La lettre, qui a également été signée par Fiona Rutherford, directrice générale de l'organisation caritative de réforme juridique Justice, a déclaré que ceux qui font campagne contre la violence étaient particulièrement préoccupés par le sort des femmes et des filles qui ont été « injustement criminalisées » à la suite de leurs abus, dont certaines ont elles-mêmes été traduites en justice.
Un autre signataire, le Centre pour la justice des femmes, défend depuis longtemps cette question et affirme qu'environ 70 % des femmes incarcérées ou sous surveillance probatoire sont des victimes connues de violence domestique. Il est avancé que certaines victimes de violence domestique accusées de crimes ont agi sous la contrainte ou en état de légitime défense.
Le projet de loi controversé sur les tribunaux et l'arbitrage a été présenté pour éliminer l'arriéré d'affaires devant les tribunaux de la Couronne, qui s'élève actuellement à 80 000. Le gouvernement estime que ce nombre pourrait atteindre 200 000 d’ici 2035 si aucune mesure n’est prise.
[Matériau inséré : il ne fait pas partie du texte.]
-- ==== Sys2Proof/Laws/KeptLanes.lean ====
section
/-! SUPPORT. What every operation and every command keeps: the cells, the edges, the rings and the twin. -/

namespace Sys2Proof.Machine

set_option Elab.async false

theorem kept_modCell {s0 s : State} (h : Kept s0 s) {a0 : Nat} {a1 : CellSt → CellSt} : Kept s0 (modCell a0 a1 s) := by
  unfold modCell
  exact (kept_mk h)

theorem kept_setCellState {s0 s : State} (h : Kept s0 s) {a0 : Nat} {a1 : Nat} : Kept s0 (setCellState a0 a1 s) := by
  unfold setCellState
  exact (kept_ite h (kept_setEvt (kept_State_put h)))

theorem kept_bypassCommand {s0 s : State} (h : Kept s0 s) {a0 : Nat} {a1 : Nat} : Kept s0 (bypassCommand a0 a1 s) := by
  unfold bypassCommand
  exact (kept_modCell h)

theorem kept_enterCell {s0 s : State} (h : Kept s0 s) {a0 : Nat} : Kept s0 (enterCell a0 s) := by
  unfold enterCell
  exact (kept_setCellState (kept_bypassCommand h))

theorem kept_leaveCell {s0 s : State} (h : Kept s0 s) {a0 : Nat} : Kept s0 (leaveCell a0 s) := by
  unfold leaveCell
  exact (kept_setCellState (kept_bypassCommand h))

theorem kept_returnCell {s0 s : State} (h : Kept s0 s) {a0 : Nat} : Kept s0 (returnCell a0 s) := by
  unfold returnCell
  exact (kept_ite (kept_enterCell h) (kept_setCellState h))

theorem kept_latchFault {s0 s : State} (h : Kept s0 s) {a0 : Nat} {a1 : Nat} : Kept s0 (latchFault a0 a1 s) := by
  unfold latchFault
  exact (by extract_lets x0; have h1 : Kept s0 x0 := (kept_ite (kept_State_put (kept_State_put h)) h); (try clear_value x0); exact (kept_setEvt (kept_State_put (kept_State_count h1))))

theorem kept_stopEdges {s0 s : State} (h : Kept s0 s) {a0 : Nat} : Kept s0 (stopEdges a0 s) := by
  unfold stopEdges
  exact (by extract_lets x0; exact (kept_mk h))

theorem kept_cellFault {s0 s : State} (h : Kept s0 s) {a0 : Nat} {a1 : Nat} : Kept s0 (cellFault a0 a1 s) := by
  unfold cellFault
  exact (by extract_lets x0 x1 x3; have h2 : Kept s0 x1 := (kept_latchFault h); (try clear_value x1); have h4 : Kept s0 x3 := (kept_stopEdges (kept_latchFault h)); (try clear_value x3); exact (kept_ite (kept_ite (kept_setCellState h2) h2) (kept_ite (kept_setCellState (kept_ite h4 (kept_bypassCommand h4))) h)))

theorem kept_nodeLost {s0 s : State} (h : Kept s0 s) {a0 : Nat} {a1 : Nat} : Kept s0 (nodeLost a0 a1 s) := by
  unfold nodeLost
  exact (by extract_lets x0 x2 x4; have h1 : Kept s0 x0 := (kept_modCell h); (try clear_value x0); have h3 : Kept s0 x2 := (kept_raiseF (kept_setEvt h1)); (try clear_value x2); exact (kept_ite h (kept_ite (kept_latchFault h3) (kept_cellFault h3))))

theorem kept_cellPage {s0 s : State} (h : Kept s0 s) {a0 : Nat} {a1 : List Word} : Kept s0 (cellPage a0 a1 s) := by
  unfold cellPage
  exact (by extract_lets x0 x1 x2 x3 x4 x6 x8 x10 x11; have h5 : Kept s0 x4 := (kept_State_put (kept_State_put (kept_State_put (kept_State_put h)))); (try clear_value x4); have h7 : Kept s0 x6 := (kept_State_put (kept_State_put (kept_State_put h5))); (try clear_value x6); have h9 : Kept s0 x8 := (kept_State_put h7); (try clear_value x8); exact (kept_ite (kept_modCell (kept_State_put h9)) (kept_modCell h9)))

theorem kept_confirmBypass {s0 s : State} (h : Kept s0 s) {a0 : Nat} {a1 : Nat} : Kept s0 (confirmBypass a0 a1 s) := by
  unfold confirmBypass
  exact (by split; exacts [(kept_ite (kept_modCell h) h), (kept_ite (kept_modCell h) h)])

theorem kept_noReference {s0 s : State} (h : Kept s0 s) {a0 : Nat} {a1 : Bool} : Kept s0 (noReference a0 a1 s) := by
  unfold noReference
  exact (by extract_lets x0 x1; exact (kept_modCell (kept_mk h)))

theorem kept_inputLoss {s0 s : State} (h : Kept s0 s) {a0 : Nat} : Kept s0 (inputLoss a0 s) := by
  unfold inputLoss
  exact (by extract_lets x0 x1 x2 x4 x5; have h3 : Kept s0 x2 := (kept_noReference h); (try clear_value x2); have h6 : Kept s0 x5 := (kept_ite (kept_raiseF (kept_setEvt (kept_State_count h3))) h3); (try clear_value x5); exact (kept_ite (kept_leaveCell (kept_State_put h6)) (kept_setCellState (kept_modCell h6))))

theorem kept_faultedReturn {s0 s : State} (h : Kept s0 s) {a0 : Nat} : Kept s0 (faultedReturn a0 s) := by
  unfold faultedReturn
  exact (by extract_lets x0 x1; exact (kept_ite (kept_returnCell h) h))

theorem kept_cellEvents {s0 s : State} (h : Kept s0 s) {a0 : Nat} {a1 : List Word} : Kept s0 (cellEvents a0 a1 s) := by
  unfold cellEvents
  exact (by extract_lets x0 x1 x2 x3 x5 x7 x9; have h4 : Kept s0 x3 := (kept_modCell h); (try clear_value x3); have h6 : Kept s0 x5 := (kept_ite (kept_cellFault h4) h4); (try clear_value x5); have h8 : Kept s0 x7 := (kept_confirmBypass h6); (try clear_value x7); have h10 : Kept s0 x9 := (kept_ite (kept_inputLoss h8) h8); (try clear_value x9); exact (kept_faultedReturn h10))

theorem kept_putRing {s0 s : State} (h : Kept s0 s) {a0 : Nat} {a1 : Nat} {a2 : List Word} : Kept s0 (putRing a0 a1 a2 s) := by
  unfold putRing
  exact (kept_modClu h)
Si le projet de loi entre en vigueur, les procès devant jury seraient supprimés pour les affaires passibles d'une peine de prison inférieure à trois ans. Les juges bénéficieraient de pouvoirs élargis en matière de détermination de la peine et les juges individuels pourraient entendre certaines affaires devant la Crown Court.
Les changements proposés affecteraient les infractions dites « dans tous les cas » et supprimeraient le droit de certains accusés de choisir de faire entendre leur cause par un jury d'un tribunal de la Couronne plutôt que par un juge.
Le sort des victimes de viols et d’agressions sexuelles a souvent été utilisé comme argument en faveur de nouvelles lois. Plus de 13 000 personnes attendent que leur cause soit entendue, et certaines font face à des retards de plusieurs années.
Cependant, les organisations ont exprimé un certain nombre d'inquiétudes concernant le projet de loi, qui a survécu au vote à la Chambre des communes la semaine dernière. Il a été adopté à une majorité de 101 voix, bien que 10 députés travaillistes se soient rebellés et que de nombreux autres se soient abstenus.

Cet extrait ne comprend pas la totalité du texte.